You can quickly create services from VMs using virtctl
. virtctl
can be downloaded from the Web console. Just click the ?
icon next to the username up in the top right corner and select Command Line Tools
from the drop down. Then download the appropriate binary for your OS and architecture
I usually put mine in /usr/local/bin/
but anywhere in you $PATH
is fine.
Expose a port on a VM as a service with a command like this
virtctl expose vm fedora-0n32r6e4cc80kwox --port=22 --type=LoadBalancer --name=fedora-0n32r6e4cc80kwox
which will create a load balancer service with the same name as the VM exposing port 22 (SSH).

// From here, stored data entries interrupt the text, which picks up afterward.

/-- What the block sends: the model's own record of outgoing messages, oldest first. -/
inductive Out where
  /-- An S2M response on head `h`; DevLoad as R77. -/
  | s2m (h tag : Nat) (rsp : Rsp) (line : Line) (poison : Bool) (devload : Nat)
  /-- A back-invalidate snoop to head `h` for a DPA (R176). -/
  | bisnp (h dpa : Nat) (k : Snp)
  /-- A mailbox or CCI completion: return code, extended status, output (R70). -/
  | cci (src : Src) (ret : Ret) (ext : Nat) (payload : List Byte)
  /-- An SPDM response: 0 a normal response, else the ERROR code's name (1 UnexpectedRequest, 2 InvalidRequest,
  3 UnsupportedRequest, 4 Unspecified, 5 SessionLimitExceeded, 6 DecryptError). -/
  | spdm (sess : Sess) (err : Nat) (payload : List Byte)
  /-- An MCTP control response. -/
  | mctpCtl (payload : List Nat)
  /-- A Terdy message leaving cascade port `p`. -/
  | terdy (p opcode : Nat) (m : Msg)
  /-- Link Control leaving port `p`, with the credits it returns (R260, R265). -/
  | linkCtl (p : Nat) (nak : Bool) (ack : Nat) (credits : List Nat)
  /-- A flit leaving port `p`, and one sent again (R157, R257, R266). -/
  | flit (p : Nat) (bytes : List Byte)
  | resend (p seq : Nat) (bytes : List Byte)
  /-- A Hello handed to port `p` (R253). -/
  | hello (p : Nat) (h : Hello)
  /-- A Stroke Frame handed to port `p` (R278). -/
  | frame (p : Nat) (f : FrameMsg)
  /-- The root's stroke mark leaving port `p` (R47): the low 16 bits of the pool stroke count. -/
  | mark (p stroke : Nat)
  /-- A broadcast of one kind handed to port `p` (R270). -/
  | bcast (p kind : Nat) (b : Bcast)
  /-- The result of a decoder commit: committed, or Commit Error (R63). -/
  | decoder (h i : Nat) (ok : Bool)
  /-- A head's CDAT (R56): the length of its DSMAS range, latencies in ns and bandwidth in MB/s of its DSLBIS entries. -/
  | cdat (h length readNs writeNs mbps : Nat)
  /-- A Broadcast Ack toward a device (R270). -/
  | bcastAck (dest : Nat) (a : BcastAck)
  /-- A Configuration Pull toward a device (R314). -/
  | pull (dest : Nat) (q : PullMsg)
  /-- A Route Notice for device `dest` on port `p` (R272). -/
  | notice (p dest : Nat) (restore : Bool)
  /-- Sleep Request, Sleep Reply and the wake pattern (R285, R286). -/
  | sleepReq (p : Nat)
  | sleepReply (p : Nat) (accept : Bool) (slice : Nat)
  | wakePattern (p : Nat)
  /-- The key message on a link (R158, R159). -/
  | linkKeys (p : Nat) (keys : LinkKeys)
  /-- A Chroten message to the guest tile: opcode plus 256 × META, tag, address, data (R426, R435). -/
  | guest (opcode tag addr : Nat) (line : Line) (poison : Bool)
  /-- A sideband message to the guest: 1 Quiesce, 2 Resume, 3 Stroke Count, 4 register read, 5 register write. -/
  | side (code arg val : Nat)
  /-- `GT_RST_N` driven (R427, R436). -/
  | gtRst (asserted : Bool)
  /-- A Chroten credit or retry toward module `m` (R420, R422). -/
  | chroten (m code : Nat)
  /-- A command to DRAM: 1 REFab, 2 SRE, 3 SRX, 4 probe burst, 5 ZQ, 6 sPPR, 7 re-issued commands, 8 write, 9 read. -/
  | dram (ch r cmd : Nat)
  /-- The burst of a granule's write on channel `ch` (R197, R221): on each beat the nibbles of devices 0 to 19. -/
  | burst (ch gran : Nat) (beats : List (List Nat))
  /-- A head's event interrupt (R399), and the I3C in-band interrupt with mandatory byte 0x5E (R399). -/
  | irq (h : Nat) (log : LogId)
  | ibi
  /-- The in-band interrupt for pending MCTP packets, and their number (R75). -/
  | packets (n : Nat)
  /-- What a head's function shows its host once its link is up (R56). -/
  | function (h : Nat) (c : FnConfig)
  /-- An LTR message of a head with its No-Requirement bits set (R81). -/
  | ltr (h : Nat)
  /-- A dynamic-capacity event record to a head: add or release of an extent (R65). -/
  | dcd (h : Nat) (add : Bool) (e : Extent)
  deriving DecidableEq, Repr

/-! ### Time -/

/-- Stroke counts and alignment (R35 to R55). `missed` counts the strokes without a valid mark, `markBad` says that the marks disagree
with the pool count, found at local stroke `badAt`; `src` is the port that the stroke was last taken from, `phaseErr` and `slew`
(the change of the stroke in progress) are in half ns, `corrAt` is one more than the local stroke of the last phase correction,
`refMoved` says that the reference has changed its source in this stroke (R36), `lastHalfNs` is the length of the last stroke;
`running` lists the non-cuttable items that run past a boundary as class, slice and the local time in ns at which they end (R46);
`tsOfs` is the timestamp's offset, and `tsNow` the timestamp at the boundary that began the present stroke (R459). -/
structure TimeSt where
  loc : Nat := 0
  ofs : Int := 0
  overrun : Bool := false
  realigned : Bool := false
  holdover : Bool := false
  planned : Bool := false
  aligned : Bool := true
  phaseErr : Int := 0
  /-- Offset that stroke jitter has put on the last boundary, in half ns (R418). -/
  jit : Int := 0
  missed : Nat := 0
  markBad : Bool := false
  badAt : Nat := 0
  src : Option Nat := none
  slew : Int := 0
  corrAt : Nat := 0
  refMoved : Bool := false
  running : List (Nat × Nat × Nat) := []
  lastHalfNs : Nat := 2000
  overrunLog : BitVec 32 := 0#32
  tsOfs : Int := 0
  tsNow : Nat := 0
  deriving DecidableEq, Repr

/-- What an activation entry does at its stroke (R48). -/
inductive ActKind where
  /-- The activation of the open transaction (R300, R312), and of a Revert or reconciliation (R302, R315). -/
  | config
  | toSlot
  /-- A scheduled register write (R73). -/
  | regWrite (src : Src) (addr : Nat) (value : BitVec 32)
  /-- The operating-point entry of R450 or R359. -/
  | opPoint (target : Nat)
  /-- A perturbation start (R417). -/
  | pert (slot : Nat)
  /-- A perturbation's expiry: timed by its slot, never an entry of the queue (R48). -/
  | pertEnd (slot : Nat)
  deriving DecidableEq, Repr

/-- One entry of the activation queue (R48). -/
structure ActEntry where
  stroke : Nat
  cls : Nat
  kind : ActKind
  deriving DecidableEq, Repr

/-! ### Configuration -/

/-- A region record (R294, R97). -/
structure Region where
  num : Nat
  base : Nat
  size : Nat
  heads : BitVec 16
  group : Nat
  guest : Bool
  kdom : Nat
  tierMax : Nat
  pageHint : Nat
  t4ok : Bool
  reclaim : Bool
  zeroElide : Bool
  book : Nat
  deriving DecidableEq, Repr

/-- A code book (R121, R124): its identifier and the code lengths of T, LH, LL and D. -/
structure Book where
  id : BitVec 32
  t : List Nat
  lh : List Nat
  ll : List Nat
  d : List Nat
  deriving DecidableEq, Repr

/-- A timing record (R204): RATE, CHANNEL (255 for all), SLOT (255 for both), entries (parameter, value). -/
structure TimingRec where
  rate : Nat
  ch : Nat
  slot : Nat
  ents : List (Nat × Nat)
  deriving DecidableEq, Repr

/-- A delay-table record (R211): the 2,720 bytes. -/
structure DelayRec where
  bytes : List Byte
  deriving DecidableEq, Repr

/-- What an image's records say (R290 to R295), in image order. -/
structure Image where
  version : Nat := 0
  secVersion : Nat := 0
  vendorKeyIdx : Nat := 0
  fwVersion : Nat := 0
  fwHash : BitVec 256 := 0#256
  cfgHash : BitVec 256 := 0#256
  poolTag : Option (BitVec 32 × BitVec 64) := none
  regs : List (Nat × BitVec 32) := []
  regions : List Region := []
  headViews : List (Nat × Bool × Nat) := []
  books : List (Nat × Book) := []
  timing : List TimingRec := []
  delays : List DelayRec := []
  kmRoot : Option (BitVec 256) := none
  poolRoot : Option (BitVec 256) := none
  deriving DecidableEq, Repr

/-- The last check of a slot (`CT_SLOT_VER_n`, `CT_SLOT_STAT_n`). -/
structure SlotChk where
  ver : Nat := 0
  valid : Bool := false
  reason : Nat := 0
  deriving DecidableEq, Repr

/-- Transaction states (R303 to R309). -/
inductive TxnSt where
  | idle | opened | ready | writing | voted | queued
  deriving DecidableEq, Repr

/-- A Metadata run: its first frame, and its mirror's (R242, R467). -/
structure MetaRun where
  tile : Nat
  prim : Nat
  mirror : Option Nat
  deriving DecidableEq, Repr

/-- The one transaction (R303). -/
structure Txn where
  st : TxnSt := .idle
  owner : Option Src := none
  num : Nat := 0
  pool : Bool := false
  lastCmd : Nat := 0
  staged : List (Nat × Nat) := []
  stageIssued : Bool := false
  overlay : Tbl (BitVec 32 × BitVec 32) := []
  target : Option Nat := none
  image : Option Image := none
  wantStroke : Nat := 0
  /-- Metadata runs reserved at Validate (R466). -/
  metaReserved : List MetaRun := []
  deriving DecidableEq, Repr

We can see it created a service with the external IP of 192.168.10.201, so lets try to connect to it
Success!
Wrapping up
We've covered quite a few things thus far; deploying OKD, and configuring the addon services that I consider necessary for it to be a viable platform for general use in a home lab. Granted, there are still tons of other features that we could discuss like backup/restore (there's an operator for that called OADP), live migration (it works out of the box), high availability (there's an operator for that called Node Health Check) and CI/CD pipelines (it's a little more complicated), and some nice to haves like managing SSL certs (there's an operator for that called Cert Manager) or LDAP auth for user access and RBAC (you just need to configure an ID Provider). None of those are really within the scope of this article, I really wanted to limit my focus to what I consider MVP for a lab. In the end, I've got to say that as long as you're willing to forego some of the creature comforts of downstream Openshift and it's extensive Operator catalog and you're willing to get your hands dirty configuring some things manually, OKD is pretty damn good. If we're being honest, it's a hell of a lot better than trying to roll your own vanilla Kubernetes cluster and bolt on all the functionality that OKD provides. Ultimately, as a zero cost alternative to ProxMox, I'd argue that while admittedly a lot more complex, learning and working with a leading industry standard platform is just better, and having a strong community of tinkerers using OKD is only going to help make it even better.